WHAT TO WORK ON: Please repeat the lines below exactly. Begin with the line containing "the job. -/" and go on through the line containing "s.runJob e kind".

=== THE DATA ===

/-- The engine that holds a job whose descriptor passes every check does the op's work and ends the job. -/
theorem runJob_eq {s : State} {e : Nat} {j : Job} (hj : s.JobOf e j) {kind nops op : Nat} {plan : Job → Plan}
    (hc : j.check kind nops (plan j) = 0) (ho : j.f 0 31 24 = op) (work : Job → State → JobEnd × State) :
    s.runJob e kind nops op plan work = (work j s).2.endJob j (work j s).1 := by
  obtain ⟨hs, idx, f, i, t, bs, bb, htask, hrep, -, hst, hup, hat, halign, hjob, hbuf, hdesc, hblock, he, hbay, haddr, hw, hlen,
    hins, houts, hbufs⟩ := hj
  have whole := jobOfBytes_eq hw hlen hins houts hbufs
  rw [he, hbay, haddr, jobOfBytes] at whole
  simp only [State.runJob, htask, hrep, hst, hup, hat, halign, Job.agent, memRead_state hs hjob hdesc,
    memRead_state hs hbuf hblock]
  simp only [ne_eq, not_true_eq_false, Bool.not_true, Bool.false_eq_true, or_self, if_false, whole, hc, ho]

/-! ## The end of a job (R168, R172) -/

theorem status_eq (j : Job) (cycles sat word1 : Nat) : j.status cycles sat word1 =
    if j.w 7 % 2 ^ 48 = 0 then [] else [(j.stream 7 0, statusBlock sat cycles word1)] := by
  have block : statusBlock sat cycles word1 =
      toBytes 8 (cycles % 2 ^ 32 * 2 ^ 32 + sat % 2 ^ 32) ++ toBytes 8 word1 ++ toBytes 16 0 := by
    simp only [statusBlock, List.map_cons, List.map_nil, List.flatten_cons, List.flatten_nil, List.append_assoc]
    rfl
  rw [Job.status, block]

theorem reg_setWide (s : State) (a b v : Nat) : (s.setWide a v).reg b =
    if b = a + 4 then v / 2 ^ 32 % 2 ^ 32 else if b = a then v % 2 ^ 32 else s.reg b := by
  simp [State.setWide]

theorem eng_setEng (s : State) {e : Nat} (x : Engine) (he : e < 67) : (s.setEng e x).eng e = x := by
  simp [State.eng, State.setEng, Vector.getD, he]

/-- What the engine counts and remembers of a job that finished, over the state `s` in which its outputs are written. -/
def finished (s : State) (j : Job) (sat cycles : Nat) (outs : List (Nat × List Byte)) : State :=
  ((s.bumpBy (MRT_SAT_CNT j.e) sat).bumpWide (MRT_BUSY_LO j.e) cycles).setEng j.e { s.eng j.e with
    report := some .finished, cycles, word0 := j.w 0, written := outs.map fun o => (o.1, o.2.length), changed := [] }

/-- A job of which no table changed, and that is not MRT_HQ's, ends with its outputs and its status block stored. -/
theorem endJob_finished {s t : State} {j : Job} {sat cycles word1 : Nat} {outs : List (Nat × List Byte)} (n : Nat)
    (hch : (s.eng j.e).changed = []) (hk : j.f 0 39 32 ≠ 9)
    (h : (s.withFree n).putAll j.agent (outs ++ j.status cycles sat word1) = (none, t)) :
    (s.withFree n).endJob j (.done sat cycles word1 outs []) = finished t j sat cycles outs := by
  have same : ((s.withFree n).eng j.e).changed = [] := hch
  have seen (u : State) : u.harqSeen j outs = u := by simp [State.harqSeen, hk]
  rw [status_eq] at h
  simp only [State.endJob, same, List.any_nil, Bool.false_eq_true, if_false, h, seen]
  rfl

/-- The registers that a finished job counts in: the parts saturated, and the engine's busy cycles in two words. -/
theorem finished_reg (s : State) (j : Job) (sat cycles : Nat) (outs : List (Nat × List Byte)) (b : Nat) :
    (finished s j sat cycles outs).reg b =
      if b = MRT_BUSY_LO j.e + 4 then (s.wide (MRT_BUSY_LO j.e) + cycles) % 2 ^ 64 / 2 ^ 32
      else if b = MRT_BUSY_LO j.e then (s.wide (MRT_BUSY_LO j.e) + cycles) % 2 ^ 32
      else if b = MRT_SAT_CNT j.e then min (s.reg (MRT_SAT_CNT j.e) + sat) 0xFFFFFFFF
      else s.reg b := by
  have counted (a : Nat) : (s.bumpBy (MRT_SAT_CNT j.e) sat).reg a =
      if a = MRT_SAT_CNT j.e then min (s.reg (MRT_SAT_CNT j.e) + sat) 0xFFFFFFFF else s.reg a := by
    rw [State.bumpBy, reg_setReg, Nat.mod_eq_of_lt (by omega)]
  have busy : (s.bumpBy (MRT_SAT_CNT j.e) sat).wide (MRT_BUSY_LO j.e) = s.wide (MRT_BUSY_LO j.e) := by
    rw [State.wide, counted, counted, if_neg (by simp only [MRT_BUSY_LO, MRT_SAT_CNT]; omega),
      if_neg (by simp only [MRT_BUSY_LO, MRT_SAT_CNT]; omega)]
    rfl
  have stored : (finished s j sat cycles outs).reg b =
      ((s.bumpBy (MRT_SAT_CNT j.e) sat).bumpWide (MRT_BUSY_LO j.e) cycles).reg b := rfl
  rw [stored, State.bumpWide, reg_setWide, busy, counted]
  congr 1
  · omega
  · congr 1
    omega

===
=== THE DATA ===

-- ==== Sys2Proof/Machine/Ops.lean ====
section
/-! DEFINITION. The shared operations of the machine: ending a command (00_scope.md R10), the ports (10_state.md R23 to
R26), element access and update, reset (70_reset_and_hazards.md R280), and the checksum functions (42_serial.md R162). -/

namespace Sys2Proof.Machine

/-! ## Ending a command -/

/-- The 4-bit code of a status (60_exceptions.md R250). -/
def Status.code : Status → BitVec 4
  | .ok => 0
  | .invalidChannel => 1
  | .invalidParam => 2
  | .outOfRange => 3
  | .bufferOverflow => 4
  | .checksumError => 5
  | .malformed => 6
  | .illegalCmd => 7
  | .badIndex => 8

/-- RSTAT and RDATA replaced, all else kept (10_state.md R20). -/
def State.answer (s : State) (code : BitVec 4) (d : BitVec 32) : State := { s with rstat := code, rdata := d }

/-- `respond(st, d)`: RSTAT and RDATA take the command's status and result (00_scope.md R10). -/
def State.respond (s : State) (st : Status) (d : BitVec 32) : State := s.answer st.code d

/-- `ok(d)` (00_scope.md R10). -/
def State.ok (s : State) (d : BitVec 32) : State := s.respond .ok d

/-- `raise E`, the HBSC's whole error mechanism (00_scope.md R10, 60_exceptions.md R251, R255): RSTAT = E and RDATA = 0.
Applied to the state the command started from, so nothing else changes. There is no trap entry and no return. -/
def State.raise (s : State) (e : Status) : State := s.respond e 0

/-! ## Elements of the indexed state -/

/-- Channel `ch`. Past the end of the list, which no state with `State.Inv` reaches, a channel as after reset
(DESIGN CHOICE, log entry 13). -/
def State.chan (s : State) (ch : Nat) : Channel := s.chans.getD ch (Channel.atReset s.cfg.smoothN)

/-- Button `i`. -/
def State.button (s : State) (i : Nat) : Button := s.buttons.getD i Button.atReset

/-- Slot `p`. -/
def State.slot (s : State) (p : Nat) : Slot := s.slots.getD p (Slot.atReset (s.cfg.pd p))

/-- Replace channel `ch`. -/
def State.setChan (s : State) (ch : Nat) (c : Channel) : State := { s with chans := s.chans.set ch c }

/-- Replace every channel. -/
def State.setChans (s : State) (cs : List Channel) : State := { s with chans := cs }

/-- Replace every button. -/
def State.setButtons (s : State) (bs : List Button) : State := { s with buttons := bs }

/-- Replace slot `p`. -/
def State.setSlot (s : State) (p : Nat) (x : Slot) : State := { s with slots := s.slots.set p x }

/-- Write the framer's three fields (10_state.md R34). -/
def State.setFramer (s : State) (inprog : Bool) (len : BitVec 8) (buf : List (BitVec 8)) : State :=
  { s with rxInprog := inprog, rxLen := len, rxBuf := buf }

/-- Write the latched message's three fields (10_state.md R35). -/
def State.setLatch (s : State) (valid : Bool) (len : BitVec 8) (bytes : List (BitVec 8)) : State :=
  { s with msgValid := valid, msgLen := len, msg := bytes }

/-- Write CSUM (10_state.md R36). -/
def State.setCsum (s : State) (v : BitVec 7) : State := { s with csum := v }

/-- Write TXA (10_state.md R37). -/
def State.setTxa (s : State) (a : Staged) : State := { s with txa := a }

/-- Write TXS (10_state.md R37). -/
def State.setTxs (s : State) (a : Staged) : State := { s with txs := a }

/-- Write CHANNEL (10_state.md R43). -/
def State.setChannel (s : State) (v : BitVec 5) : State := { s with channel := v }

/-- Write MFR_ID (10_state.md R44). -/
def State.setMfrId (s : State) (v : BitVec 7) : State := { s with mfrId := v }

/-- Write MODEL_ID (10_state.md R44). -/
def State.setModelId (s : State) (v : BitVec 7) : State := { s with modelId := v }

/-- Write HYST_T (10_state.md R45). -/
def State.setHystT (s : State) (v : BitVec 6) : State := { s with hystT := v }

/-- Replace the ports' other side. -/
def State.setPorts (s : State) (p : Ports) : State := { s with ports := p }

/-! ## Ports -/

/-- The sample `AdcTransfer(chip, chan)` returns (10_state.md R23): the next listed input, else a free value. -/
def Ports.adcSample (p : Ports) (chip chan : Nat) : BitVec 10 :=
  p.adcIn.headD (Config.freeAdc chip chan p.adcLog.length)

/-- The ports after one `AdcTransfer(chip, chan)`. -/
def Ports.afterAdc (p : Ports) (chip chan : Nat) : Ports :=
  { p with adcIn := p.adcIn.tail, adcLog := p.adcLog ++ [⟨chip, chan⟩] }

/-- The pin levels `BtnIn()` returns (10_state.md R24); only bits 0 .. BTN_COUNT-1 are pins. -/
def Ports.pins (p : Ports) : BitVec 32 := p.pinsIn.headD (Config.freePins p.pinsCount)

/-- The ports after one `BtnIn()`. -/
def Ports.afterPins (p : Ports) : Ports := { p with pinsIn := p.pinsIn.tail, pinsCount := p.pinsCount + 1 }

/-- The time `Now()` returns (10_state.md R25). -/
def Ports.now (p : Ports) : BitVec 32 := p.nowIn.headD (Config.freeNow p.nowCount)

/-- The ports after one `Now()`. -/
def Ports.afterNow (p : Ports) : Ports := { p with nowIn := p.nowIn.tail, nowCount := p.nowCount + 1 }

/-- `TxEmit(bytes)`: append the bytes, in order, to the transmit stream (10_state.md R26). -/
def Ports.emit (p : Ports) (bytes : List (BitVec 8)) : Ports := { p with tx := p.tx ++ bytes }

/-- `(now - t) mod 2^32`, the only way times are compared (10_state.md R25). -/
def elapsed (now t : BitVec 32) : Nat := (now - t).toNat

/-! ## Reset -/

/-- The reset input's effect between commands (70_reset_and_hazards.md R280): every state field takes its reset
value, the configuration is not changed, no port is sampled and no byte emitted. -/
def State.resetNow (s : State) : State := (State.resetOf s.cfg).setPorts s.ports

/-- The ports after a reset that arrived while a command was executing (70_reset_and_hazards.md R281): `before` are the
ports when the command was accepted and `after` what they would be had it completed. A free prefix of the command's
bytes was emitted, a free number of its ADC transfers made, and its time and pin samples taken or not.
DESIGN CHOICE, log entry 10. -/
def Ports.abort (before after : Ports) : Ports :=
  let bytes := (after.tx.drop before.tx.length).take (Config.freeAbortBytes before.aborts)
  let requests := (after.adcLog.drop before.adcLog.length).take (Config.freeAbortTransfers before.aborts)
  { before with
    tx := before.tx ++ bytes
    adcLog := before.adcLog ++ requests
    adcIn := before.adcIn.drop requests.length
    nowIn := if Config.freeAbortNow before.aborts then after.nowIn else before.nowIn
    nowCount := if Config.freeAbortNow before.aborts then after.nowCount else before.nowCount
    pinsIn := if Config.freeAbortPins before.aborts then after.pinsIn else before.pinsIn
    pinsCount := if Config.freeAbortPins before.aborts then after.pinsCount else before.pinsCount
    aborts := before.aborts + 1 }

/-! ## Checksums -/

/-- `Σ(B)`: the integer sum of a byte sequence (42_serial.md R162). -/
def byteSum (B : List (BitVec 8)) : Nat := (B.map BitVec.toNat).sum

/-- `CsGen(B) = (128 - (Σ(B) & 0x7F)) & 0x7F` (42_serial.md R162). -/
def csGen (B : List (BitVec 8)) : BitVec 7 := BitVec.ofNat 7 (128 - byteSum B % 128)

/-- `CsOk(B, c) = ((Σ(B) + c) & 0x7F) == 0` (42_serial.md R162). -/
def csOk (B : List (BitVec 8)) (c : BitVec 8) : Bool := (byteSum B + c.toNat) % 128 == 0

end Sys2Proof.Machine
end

===
=== THE DATA ===

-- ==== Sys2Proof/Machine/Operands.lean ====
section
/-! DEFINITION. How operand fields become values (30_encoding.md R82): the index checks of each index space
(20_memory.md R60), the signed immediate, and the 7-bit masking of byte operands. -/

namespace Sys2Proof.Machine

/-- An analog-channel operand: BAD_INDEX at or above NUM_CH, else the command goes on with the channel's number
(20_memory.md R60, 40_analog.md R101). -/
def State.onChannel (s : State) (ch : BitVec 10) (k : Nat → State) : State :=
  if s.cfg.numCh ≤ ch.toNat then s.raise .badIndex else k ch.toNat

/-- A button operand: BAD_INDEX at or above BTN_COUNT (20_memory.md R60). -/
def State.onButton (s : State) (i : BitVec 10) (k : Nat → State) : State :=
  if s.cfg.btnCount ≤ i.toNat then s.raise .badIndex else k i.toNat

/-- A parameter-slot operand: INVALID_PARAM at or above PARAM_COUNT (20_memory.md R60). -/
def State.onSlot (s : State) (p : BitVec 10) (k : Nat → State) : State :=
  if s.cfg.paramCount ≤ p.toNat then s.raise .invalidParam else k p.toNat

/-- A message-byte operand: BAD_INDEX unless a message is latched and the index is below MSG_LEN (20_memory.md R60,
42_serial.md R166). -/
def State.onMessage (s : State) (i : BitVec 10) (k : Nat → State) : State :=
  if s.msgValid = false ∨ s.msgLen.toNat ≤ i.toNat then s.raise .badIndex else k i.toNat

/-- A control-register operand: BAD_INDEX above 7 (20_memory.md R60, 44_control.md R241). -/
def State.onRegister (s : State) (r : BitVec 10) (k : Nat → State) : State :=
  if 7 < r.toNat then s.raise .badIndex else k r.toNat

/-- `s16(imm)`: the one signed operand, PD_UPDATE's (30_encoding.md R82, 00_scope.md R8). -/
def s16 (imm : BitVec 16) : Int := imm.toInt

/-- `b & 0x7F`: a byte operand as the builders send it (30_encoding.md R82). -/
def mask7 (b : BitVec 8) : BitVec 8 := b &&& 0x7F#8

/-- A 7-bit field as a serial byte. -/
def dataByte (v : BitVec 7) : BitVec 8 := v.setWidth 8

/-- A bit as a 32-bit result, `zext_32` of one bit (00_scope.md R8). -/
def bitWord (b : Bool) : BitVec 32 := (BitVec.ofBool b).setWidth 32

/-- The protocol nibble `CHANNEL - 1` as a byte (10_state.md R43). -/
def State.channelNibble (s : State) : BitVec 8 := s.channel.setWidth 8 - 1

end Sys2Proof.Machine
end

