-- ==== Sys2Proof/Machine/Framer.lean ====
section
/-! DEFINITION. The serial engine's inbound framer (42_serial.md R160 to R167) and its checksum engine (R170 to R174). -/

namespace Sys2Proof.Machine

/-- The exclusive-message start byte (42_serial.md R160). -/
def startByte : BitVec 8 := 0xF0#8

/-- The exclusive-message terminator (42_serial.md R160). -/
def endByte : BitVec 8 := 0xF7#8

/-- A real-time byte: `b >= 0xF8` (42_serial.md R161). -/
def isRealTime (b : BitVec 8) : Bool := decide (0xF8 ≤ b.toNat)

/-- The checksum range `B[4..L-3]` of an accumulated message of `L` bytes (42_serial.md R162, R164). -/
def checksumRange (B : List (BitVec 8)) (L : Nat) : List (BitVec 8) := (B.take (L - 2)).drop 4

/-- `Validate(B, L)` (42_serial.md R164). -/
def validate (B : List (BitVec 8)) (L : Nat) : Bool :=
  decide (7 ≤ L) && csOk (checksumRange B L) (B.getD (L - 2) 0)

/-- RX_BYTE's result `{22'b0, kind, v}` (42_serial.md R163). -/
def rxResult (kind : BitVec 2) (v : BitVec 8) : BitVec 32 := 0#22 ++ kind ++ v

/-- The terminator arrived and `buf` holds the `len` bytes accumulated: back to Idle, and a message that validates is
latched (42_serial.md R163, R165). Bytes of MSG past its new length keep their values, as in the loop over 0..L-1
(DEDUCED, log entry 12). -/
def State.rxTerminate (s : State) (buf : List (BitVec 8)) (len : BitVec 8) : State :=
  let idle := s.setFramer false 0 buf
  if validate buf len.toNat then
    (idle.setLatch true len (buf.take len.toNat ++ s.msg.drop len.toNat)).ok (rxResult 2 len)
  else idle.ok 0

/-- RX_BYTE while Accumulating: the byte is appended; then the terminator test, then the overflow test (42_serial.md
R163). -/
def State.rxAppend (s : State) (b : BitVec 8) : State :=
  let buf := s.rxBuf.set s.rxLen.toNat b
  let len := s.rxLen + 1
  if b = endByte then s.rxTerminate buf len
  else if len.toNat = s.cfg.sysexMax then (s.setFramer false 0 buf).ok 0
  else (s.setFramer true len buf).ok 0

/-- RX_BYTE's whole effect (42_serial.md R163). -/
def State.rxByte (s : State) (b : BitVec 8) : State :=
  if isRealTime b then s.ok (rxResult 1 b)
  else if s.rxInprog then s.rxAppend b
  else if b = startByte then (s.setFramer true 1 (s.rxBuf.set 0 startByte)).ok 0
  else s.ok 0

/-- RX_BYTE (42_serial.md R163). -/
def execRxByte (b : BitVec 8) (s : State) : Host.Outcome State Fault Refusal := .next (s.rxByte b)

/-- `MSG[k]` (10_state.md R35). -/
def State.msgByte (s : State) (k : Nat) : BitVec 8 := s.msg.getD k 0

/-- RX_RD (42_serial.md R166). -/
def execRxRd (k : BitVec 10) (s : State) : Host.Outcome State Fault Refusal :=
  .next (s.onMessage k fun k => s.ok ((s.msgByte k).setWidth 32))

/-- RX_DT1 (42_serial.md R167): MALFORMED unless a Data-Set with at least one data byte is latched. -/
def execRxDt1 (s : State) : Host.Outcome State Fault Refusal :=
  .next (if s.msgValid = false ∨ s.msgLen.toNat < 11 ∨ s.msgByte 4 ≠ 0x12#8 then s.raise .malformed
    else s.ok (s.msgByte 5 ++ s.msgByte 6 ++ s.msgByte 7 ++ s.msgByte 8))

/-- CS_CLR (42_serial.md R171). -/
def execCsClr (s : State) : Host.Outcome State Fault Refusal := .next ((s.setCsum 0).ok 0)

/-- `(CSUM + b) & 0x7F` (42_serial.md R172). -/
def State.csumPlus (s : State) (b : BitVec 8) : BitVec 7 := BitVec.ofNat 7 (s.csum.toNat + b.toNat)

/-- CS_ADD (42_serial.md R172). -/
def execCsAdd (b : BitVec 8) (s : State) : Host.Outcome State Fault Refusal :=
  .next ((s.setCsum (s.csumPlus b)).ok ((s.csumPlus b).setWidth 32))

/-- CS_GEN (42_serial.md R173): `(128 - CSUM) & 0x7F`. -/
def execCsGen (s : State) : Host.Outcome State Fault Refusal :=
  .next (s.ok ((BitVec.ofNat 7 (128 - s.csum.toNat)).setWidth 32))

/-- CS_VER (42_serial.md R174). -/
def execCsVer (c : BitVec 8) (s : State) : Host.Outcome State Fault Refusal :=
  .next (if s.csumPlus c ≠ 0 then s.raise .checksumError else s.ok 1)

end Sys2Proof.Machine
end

===

RESULT FOR THIS TASK:
/-- The engine that holds a job whose descriptor passes every check does the op's work and ends the job. -/
theorem runJob_eq {s : State} {e : Nat} {j : Job} (hj : s.JobOf e j) {kind nops op : Nat} {plan : Job → Plan}
    (hc : j.check kind nops (plan j) = 0) (ho : j.f 0 31 24 = op) (work : Job → State → JobEnd × State) :
    s.runJob e kind nops op plan work = (work j s).2.endJob j (work j s).1 := by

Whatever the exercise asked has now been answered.